EXERCISE OBJECTIVE - Which lines of the records below contain the word "omega"? Report each of them in full.

SOURCE DATA -
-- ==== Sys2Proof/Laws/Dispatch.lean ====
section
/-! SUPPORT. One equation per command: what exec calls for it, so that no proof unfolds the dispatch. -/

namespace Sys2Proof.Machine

--

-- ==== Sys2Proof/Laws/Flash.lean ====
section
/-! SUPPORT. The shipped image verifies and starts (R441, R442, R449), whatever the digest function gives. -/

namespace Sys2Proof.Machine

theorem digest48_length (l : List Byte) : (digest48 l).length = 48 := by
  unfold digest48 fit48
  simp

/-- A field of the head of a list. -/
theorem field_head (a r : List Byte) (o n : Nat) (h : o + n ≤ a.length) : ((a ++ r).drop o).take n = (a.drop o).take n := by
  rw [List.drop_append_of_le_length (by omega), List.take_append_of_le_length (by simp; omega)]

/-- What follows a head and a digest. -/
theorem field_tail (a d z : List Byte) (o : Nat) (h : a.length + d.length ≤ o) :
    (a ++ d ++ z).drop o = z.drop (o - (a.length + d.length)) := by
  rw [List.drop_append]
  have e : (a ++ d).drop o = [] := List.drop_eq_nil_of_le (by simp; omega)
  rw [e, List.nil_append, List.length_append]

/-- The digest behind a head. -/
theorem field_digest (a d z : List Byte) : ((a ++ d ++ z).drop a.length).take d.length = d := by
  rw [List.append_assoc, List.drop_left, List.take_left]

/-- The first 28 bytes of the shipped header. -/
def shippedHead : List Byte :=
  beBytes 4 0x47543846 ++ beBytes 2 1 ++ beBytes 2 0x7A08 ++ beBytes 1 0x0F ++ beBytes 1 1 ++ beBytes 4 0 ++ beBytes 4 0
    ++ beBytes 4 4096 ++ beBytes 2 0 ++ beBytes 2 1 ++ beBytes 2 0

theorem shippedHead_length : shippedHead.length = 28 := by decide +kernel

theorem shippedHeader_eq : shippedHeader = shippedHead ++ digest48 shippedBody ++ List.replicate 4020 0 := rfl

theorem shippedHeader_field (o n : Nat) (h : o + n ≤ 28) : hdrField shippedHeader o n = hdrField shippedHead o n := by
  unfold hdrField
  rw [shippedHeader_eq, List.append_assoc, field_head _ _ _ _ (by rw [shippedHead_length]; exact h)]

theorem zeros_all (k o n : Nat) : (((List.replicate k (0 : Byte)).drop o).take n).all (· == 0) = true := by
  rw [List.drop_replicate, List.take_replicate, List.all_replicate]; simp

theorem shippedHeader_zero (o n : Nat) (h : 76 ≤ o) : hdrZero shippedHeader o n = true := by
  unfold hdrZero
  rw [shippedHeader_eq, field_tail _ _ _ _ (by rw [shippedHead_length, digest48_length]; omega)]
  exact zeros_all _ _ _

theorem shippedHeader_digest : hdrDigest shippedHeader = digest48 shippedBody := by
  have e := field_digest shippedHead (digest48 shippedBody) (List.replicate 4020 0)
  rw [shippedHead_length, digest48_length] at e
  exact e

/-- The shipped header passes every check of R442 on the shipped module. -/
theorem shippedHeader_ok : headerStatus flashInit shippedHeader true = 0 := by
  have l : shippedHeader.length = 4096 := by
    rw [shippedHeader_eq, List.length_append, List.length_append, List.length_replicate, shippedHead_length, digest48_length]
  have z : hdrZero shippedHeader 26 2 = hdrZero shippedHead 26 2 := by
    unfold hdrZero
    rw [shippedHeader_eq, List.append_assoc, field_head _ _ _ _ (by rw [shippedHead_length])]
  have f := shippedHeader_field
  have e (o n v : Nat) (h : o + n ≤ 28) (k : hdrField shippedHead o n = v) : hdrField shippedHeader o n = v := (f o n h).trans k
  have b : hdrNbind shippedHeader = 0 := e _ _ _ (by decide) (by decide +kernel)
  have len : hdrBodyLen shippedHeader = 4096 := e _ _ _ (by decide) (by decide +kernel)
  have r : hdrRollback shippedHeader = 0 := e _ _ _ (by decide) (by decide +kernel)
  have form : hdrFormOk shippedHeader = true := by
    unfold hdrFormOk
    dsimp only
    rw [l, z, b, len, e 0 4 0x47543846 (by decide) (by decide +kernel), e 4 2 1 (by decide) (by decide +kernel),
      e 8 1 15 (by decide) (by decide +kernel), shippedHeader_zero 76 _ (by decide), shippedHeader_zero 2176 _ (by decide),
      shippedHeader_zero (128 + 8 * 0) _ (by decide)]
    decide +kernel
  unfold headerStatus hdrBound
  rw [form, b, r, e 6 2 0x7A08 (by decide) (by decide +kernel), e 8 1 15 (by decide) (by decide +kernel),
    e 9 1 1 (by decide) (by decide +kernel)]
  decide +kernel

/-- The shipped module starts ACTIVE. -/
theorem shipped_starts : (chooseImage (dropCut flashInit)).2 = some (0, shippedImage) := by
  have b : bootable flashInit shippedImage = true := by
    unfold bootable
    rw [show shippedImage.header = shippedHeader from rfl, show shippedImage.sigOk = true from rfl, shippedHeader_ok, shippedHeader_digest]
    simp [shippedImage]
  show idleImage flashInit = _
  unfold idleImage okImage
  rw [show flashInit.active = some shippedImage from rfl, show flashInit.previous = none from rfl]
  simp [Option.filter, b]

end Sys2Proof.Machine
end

ANSWER SECTION -
  rw [List.drop_append_of_le_length (by omega), List.take_append_of_le_length (by simp; omega)]
  have e : (a ++ d).drop o = [] := List.drop_eq_nil_of_le (by simp; omega)
  rw [shippedHeader_eq, field_tail _ _ _ _ (by rw [shippedHead_length, digest48_length]; omega)]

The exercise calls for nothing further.